Task brief => Scan the records below for the line containing "end Sys2Proof.Machine" and the line containing "have h18 : i ≠ 18 := by". Copy both, plus every line between, exactly.
*** Records for the task ***
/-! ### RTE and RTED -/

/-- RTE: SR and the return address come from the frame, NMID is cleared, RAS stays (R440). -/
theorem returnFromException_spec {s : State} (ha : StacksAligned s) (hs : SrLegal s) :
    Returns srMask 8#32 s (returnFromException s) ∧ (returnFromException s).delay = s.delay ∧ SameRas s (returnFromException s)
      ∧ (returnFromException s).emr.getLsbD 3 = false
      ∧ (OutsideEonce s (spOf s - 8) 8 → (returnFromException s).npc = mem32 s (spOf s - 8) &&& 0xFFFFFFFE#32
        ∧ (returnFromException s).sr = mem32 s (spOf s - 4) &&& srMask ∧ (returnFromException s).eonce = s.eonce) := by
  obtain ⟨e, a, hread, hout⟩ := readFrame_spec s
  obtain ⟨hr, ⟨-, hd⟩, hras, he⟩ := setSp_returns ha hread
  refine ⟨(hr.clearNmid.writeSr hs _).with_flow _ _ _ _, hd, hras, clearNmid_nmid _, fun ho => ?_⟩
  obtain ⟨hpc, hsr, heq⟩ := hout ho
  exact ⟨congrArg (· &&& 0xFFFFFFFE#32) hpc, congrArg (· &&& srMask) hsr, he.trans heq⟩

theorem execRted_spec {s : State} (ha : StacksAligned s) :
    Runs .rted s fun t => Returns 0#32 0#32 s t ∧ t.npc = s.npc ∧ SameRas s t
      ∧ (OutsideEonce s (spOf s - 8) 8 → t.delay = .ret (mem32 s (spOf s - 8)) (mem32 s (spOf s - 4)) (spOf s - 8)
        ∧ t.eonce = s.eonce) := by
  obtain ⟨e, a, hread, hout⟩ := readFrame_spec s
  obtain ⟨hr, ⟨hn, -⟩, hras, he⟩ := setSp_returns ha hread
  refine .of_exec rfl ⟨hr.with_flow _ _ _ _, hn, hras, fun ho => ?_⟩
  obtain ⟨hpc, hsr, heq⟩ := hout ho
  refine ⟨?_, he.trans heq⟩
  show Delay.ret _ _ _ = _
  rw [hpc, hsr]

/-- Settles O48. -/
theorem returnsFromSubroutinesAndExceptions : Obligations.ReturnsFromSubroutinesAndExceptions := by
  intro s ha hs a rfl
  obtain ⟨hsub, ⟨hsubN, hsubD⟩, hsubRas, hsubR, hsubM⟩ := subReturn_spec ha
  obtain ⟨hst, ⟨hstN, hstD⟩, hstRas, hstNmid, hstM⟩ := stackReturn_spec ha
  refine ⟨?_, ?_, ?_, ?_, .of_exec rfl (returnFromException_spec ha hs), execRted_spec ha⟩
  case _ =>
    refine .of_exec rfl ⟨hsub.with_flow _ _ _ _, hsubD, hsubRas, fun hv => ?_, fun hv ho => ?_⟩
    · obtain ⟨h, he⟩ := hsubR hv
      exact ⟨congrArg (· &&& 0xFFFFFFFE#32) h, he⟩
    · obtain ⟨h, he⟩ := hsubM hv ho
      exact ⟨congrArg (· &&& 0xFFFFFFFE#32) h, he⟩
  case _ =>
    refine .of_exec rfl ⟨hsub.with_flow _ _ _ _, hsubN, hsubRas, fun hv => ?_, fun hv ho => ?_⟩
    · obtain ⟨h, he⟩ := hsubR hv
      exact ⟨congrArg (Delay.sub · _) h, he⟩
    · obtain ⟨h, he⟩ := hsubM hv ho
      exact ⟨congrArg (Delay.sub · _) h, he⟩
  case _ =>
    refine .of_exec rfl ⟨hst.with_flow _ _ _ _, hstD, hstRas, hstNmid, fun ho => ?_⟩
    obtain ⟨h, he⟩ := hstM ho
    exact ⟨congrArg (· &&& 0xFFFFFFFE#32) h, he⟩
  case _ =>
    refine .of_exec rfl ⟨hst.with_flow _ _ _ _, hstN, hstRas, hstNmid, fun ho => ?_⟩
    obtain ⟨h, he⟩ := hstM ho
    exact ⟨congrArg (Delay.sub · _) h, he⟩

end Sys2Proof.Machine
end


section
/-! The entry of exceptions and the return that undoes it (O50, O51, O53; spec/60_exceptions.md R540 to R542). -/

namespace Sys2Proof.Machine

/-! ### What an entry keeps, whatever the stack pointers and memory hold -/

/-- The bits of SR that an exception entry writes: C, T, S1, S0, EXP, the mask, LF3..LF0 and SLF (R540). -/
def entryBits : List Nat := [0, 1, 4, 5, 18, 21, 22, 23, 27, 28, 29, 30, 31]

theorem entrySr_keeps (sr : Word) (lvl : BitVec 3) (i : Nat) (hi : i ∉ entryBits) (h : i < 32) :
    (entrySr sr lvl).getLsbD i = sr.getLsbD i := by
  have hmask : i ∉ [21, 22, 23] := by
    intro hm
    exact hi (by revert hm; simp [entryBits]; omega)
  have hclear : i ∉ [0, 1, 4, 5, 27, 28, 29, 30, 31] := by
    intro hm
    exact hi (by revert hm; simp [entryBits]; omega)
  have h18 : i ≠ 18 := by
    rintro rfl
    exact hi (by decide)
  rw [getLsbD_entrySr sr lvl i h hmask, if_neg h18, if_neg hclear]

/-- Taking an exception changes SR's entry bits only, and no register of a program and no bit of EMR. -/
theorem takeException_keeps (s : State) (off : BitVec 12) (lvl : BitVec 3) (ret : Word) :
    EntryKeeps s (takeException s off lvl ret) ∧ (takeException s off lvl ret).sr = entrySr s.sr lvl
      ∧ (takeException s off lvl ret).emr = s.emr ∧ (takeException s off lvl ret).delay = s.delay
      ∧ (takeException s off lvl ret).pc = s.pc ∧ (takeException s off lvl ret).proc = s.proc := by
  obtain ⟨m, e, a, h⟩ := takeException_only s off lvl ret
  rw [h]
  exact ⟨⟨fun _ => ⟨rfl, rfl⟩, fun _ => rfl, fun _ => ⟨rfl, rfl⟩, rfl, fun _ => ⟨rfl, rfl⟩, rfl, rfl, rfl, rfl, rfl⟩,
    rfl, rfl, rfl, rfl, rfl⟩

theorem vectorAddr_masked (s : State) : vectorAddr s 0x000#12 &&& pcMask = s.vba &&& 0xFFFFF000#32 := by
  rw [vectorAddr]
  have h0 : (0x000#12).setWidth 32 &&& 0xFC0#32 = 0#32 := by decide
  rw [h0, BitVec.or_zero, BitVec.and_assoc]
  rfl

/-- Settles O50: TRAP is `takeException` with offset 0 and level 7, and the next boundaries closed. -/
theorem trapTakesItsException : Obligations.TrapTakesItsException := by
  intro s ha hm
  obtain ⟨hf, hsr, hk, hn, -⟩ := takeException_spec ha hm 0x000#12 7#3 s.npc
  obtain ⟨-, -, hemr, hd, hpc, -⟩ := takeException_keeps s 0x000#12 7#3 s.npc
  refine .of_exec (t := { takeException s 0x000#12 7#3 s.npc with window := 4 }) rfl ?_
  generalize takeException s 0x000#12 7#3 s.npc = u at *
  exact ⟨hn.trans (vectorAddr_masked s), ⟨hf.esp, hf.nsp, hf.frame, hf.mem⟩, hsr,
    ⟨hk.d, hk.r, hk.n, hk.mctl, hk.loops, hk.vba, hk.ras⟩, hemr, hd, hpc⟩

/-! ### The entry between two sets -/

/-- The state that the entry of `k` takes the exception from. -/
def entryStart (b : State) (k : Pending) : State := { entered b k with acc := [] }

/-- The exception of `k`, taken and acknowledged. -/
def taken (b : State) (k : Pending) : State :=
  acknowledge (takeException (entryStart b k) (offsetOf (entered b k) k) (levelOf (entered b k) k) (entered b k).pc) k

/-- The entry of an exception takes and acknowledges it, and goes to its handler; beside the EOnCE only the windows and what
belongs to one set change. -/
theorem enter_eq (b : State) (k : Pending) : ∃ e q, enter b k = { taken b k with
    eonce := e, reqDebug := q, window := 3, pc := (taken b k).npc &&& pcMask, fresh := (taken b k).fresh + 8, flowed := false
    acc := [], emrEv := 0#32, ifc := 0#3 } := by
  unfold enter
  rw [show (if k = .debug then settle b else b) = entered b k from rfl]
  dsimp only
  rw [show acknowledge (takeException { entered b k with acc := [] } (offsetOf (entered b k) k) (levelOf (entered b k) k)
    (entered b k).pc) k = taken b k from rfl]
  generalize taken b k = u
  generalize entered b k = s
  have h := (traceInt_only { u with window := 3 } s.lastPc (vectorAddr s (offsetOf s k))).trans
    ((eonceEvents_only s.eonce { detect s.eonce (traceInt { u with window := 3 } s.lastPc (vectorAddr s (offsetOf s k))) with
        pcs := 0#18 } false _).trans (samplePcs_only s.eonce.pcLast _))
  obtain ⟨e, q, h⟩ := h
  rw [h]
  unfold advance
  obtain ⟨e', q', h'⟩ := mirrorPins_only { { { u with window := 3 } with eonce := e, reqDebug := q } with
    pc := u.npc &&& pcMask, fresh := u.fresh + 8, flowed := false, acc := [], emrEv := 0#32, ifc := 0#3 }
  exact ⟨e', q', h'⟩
*** End of Records for the task ***
Answer for the task =>
end Sys2Proof.Machine
end


section
/-! The entry of exceptions and the return that undoes it (O50, O51, O53; spec/60_exceptions.md R540 to R542). -/

namespace Sys2Proof.Machine

/-! ### What an entry keeps, whatever the stack pointers and memory hold -/

/-- The bits of SR that an exception entry writes: C, T, S1, S0, EXP, the mask, LF3..LF0 and SLF (R540). -/
def entryBits : List Nat := [0, 1, 4, 5, 18, 21, 22, 23, 27, 28, 29, 30, 31]

theorem entrySr_keeps (sr : Word) (lvl : BitVec 3) (i : Nat) (hi : i ∉ entryBits) (h : i < 32) :
    (entrySr sr lvl).getLsbD i = sr.getLsbD i := by
  have hmask : i ∉ [21, 22, 23] := by
    intro hm
    exact hi (by revert hm; simp [entryBits]; omega)
  have hclear : i ∉ [0, 1, 4, 5, 27, 28, 29, 30, 31] := by
    intro hm
    exact hi (by revert hm; simp [entryBits]; omega)
  have h18 : i ≠ 18 := by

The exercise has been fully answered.